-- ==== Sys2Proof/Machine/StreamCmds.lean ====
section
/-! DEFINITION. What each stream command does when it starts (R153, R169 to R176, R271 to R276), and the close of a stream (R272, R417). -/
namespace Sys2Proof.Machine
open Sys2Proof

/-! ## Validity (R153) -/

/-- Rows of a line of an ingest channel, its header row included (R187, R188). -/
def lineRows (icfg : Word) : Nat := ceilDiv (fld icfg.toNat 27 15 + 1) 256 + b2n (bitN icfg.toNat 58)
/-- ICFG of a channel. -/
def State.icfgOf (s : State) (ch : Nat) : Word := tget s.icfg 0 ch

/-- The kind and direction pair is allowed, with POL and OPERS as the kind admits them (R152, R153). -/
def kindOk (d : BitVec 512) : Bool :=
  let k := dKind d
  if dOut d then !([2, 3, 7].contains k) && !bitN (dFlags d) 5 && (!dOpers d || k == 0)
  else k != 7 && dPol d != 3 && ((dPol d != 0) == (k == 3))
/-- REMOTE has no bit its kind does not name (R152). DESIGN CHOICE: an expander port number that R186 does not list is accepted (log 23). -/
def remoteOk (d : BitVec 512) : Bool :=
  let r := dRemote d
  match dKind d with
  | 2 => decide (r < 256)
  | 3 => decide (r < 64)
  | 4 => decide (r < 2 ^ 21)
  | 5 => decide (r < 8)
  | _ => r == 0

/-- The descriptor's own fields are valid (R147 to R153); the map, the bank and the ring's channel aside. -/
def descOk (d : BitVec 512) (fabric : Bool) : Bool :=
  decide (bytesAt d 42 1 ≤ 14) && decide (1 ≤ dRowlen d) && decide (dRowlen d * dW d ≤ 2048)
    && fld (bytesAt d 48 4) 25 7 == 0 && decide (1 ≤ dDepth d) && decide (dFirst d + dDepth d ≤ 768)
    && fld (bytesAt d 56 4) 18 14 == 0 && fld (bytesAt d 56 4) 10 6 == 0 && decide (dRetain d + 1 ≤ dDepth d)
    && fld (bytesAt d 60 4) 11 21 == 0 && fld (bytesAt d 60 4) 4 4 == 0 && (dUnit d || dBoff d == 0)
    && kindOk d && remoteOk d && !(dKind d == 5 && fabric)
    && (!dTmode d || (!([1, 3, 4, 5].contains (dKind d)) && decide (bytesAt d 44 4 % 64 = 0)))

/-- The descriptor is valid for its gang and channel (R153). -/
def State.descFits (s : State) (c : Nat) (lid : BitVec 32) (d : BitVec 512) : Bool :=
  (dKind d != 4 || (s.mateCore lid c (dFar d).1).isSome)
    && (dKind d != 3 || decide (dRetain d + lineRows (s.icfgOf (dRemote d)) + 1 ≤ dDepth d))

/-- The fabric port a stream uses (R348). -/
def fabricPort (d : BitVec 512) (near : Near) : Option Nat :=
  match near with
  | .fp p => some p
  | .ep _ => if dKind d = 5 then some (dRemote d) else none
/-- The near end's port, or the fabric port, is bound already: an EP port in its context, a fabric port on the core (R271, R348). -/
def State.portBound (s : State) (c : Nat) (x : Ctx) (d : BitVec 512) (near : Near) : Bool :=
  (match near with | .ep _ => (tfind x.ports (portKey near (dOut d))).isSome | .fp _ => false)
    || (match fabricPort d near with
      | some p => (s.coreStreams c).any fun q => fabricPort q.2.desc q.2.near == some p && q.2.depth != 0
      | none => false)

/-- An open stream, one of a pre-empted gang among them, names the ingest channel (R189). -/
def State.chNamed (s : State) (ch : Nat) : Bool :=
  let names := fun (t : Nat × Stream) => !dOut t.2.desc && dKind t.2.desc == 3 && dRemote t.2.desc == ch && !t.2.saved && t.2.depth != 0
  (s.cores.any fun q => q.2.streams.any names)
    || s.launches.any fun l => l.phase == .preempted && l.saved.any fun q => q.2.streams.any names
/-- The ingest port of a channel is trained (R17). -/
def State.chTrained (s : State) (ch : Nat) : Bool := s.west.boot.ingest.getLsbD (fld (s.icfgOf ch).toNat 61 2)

_ _ _ _

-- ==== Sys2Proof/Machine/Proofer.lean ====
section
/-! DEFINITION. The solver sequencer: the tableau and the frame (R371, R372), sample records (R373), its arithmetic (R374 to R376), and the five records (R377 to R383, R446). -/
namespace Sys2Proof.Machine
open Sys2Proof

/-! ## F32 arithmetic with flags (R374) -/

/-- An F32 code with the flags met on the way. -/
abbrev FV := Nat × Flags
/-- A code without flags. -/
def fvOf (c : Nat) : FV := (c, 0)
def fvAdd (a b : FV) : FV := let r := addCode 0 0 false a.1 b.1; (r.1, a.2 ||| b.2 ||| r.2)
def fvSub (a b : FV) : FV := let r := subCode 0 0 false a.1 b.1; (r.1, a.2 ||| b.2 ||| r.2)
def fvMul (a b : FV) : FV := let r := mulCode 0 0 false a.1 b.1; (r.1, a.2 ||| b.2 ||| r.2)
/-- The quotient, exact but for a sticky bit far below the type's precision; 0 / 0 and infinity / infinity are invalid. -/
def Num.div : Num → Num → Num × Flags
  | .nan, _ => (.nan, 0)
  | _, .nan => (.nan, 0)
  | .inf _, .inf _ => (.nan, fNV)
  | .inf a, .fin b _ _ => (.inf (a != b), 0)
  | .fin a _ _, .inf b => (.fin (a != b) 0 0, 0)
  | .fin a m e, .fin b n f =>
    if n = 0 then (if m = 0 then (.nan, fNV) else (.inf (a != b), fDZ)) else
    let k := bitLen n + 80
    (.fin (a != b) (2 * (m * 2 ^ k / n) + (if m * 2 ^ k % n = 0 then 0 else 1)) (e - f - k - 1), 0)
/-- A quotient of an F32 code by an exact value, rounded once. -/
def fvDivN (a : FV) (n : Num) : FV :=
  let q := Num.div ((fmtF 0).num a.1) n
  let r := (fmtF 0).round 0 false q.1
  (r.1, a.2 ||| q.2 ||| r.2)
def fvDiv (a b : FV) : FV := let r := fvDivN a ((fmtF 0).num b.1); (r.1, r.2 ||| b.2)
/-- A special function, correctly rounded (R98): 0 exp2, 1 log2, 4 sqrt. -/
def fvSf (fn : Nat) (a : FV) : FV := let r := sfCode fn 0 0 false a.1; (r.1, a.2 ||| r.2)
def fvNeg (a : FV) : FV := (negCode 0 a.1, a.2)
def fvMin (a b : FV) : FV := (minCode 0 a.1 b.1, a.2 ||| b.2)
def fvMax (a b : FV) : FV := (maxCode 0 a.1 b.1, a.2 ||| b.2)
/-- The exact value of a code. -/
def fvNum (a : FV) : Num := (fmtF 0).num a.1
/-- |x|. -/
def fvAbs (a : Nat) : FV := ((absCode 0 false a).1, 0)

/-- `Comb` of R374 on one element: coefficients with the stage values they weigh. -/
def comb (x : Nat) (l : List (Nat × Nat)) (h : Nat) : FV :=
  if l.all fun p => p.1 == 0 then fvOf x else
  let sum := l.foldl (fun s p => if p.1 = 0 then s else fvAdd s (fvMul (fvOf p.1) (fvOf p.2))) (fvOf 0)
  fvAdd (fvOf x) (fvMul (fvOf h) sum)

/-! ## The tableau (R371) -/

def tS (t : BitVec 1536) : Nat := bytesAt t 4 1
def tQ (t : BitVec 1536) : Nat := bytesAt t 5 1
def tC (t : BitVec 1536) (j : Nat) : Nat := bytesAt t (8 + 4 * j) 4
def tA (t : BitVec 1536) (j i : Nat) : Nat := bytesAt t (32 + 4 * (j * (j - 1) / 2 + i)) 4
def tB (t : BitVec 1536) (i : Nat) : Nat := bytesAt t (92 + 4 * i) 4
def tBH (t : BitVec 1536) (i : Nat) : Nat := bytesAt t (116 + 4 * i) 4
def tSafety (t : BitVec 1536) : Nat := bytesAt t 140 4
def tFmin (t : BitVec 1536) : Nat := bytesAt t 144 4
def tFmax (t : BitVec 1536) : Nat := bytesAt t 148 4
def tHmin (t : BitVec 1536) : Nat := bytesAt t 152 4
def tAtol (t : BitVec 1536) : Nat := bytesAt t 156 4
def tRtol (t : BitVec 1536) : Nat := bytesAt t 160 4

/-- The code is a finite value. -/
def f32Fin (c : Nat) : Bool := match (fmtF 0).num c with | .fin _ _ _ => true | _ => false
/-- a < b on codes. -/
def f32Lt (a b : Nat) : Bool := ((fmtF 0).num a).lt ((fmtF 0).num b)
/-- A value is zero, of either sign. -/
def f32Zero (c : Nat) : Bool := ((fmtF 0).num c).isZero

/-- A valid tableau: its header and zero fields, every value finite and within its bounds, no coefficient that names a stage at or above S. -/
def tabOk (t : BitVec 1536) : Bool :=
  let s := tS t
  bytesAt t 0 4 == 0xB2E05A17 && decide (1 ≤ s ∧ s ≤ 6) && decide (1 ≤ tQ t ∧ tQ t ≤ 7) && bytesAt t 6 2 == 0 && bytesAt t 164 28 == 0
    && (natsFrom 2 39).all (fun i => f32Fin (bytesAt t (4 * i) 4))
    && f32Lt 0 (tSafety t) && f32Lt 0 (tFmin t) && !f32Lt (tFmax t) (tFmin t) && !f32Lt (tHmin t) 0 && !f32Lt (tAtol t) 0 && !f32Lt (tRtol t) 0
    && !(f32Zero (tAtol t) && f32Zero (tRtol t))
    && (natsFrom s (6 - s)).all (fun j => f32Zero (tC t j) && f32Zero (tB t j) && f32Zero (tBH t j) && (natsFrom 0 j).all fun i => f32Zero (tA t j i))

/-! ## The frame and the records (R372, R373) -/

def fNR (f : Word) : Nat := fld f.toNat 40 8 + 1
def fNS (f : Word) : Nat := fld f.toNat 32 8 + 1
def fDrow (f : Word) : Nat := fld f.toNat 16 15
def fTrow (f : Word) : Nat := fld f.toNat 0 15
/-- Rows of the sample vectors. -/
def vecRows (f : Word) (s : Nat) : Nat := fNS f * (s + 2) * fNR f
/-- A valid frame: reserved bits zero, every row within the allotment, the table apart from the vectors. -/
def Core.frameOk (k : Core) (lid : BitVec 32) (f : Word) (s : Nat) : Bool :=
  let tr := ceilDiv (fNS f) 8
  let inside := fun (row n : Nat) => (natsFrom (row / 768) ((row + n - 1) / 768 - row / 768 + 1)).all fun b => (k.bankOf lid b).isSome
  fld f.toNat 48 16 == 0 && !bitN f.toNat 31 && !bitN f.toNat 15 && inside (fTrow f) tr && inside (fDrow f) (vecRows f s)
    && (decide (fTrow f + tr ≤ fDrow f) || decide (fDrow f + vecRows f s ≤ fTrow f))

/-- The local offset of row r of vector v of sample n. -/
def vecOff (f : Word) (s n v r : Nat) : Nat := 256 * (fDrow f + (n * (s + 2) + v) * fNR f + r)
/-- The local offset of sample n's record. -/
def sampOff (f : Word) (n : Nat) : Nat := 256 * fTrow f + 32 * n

_ _ _ _

_Task brief_
Using the data above, extract exactly the lines from the one that holds "without flags. -/" to the one that holds "def tA (t : BitVec", both ends included, and no others.

_Output of the task_
/-- A code without flags. -/
def fvOf (c : Nat) : FV := (c, 0)
def fvAdd (a b : FV) : FV := let r := addCode 0 0 false a.1 b.1; (r.1, a.2 ||| b.2 ||| r.2)
def fvSub (a b : FV) : FV := let r := subCode 0 0 false a.1 b.1; (r.1, a.2 ||| b.2 ||| r.2)
def fvMul (a b : FV) : FV := let r := mulCode 0 0 false a.1 b.1; (r.1, a.2 ||| b.2 ||| r.2)
/-- The quotient, exact but for a sticky bit far below the type's precision; 0 / 0 and infinity / infinity are invalid. -/
def Num.div : Num → Num → Num × Flags
  | .nan, _ => (.nan, 0)
  | _, .nan => (.nan, 0)
  | .inf _, .inf _ => (.nan, fNV)
  | .inf a, .fin b _ _ => (.inf (a != b), 0)
  | .fin a _ _, .inf b => (.fin (a != b) 0 0, 0)
  | .fin a m e, .fin b n f =>
    if n = 0 then (if m = 0 then (.nan, fNV) else (.inf (a != b), fDZ)) else
    let k := bitLen n + 80
    (.fin (a != b) (2 * (m * 2 ^ k / n) + (if m * 2 ^ k % n = 0 then 0 else 1)) (e - f - k - 1), 0)
/-- A quotient of an F32 code by an exact value, rounded once. -/
def fvDivN (a : FV) (n : Num) : FV :=
  let q := Num.div ((fmtF 0).num a.1) n
  let r := (fmtF 0).round 0 false q.1
  (r.1, a.2 ||| q.2 ||| r.2)
def fvDiv (a b : FV) : FV := let r := fvDivN a ((fmtF 0).num b.1); (r.1, r.2 ||| b.2)
/-- A special function, correctly rounded (R98): 0 exp2, 1 log2, 4 sqrt. -/
def fvSf (fn : Nat) (a : FV) : FV := let r := sfCode fn 0 0 false a.1; (r.1, a.2 ||| r.2)
def fvNeg (a : FV) : FV := (negCode 0 a.1, a.2)
def fvMin (a b : FV) : FV := (minCode 0 a.1 b.1, a.2 ||| b.2)
def fvMax (a b : FV) : FV := (maxCode 0 a.1 b.1, a.2 ||| b.2)
/-- The exact value of a code. -/
def fvNum (a : FV) : Num := (fmtF 0).num a.1
/-- |x|. -/
def fvAbs (a : Nat) : FV := ((absCode 0 false a).1, 0)

/-- `Comb` of R374 on one element: coefficients with the stage values they weigh. -/
def comb (x : Nat) (l : List (Nat × Nat)) (h : Nat) : FV :=
  if l.all fun p => p.1 == 0 then fvOf x else
  let sum := l.foldl (fun s p => if p.1 = 0 then s else fvAdd s (fvMul (fvOf p.1) (fvOf p.2))) (fvOf 0)
  fvAdd (fvOf x) (fvMul (fvOf h) sum)

/-! ## The tableau (R371) -/

def tS (t : BitVec 1536) : Nat := bytesAt t 4 1
def tQ (t : BitVec 1536) : Nat := bytesAt t 5 1
def tC (t : BitVec 1536) (j : Nat) : Nat := bytesAt t (8 + 4 * j) 4
def tA (t : BitVec 1536) (j i : Nat) : Nat := bytesAt t (32 + 4 * (j * (j - 1) / 2 + i)) 4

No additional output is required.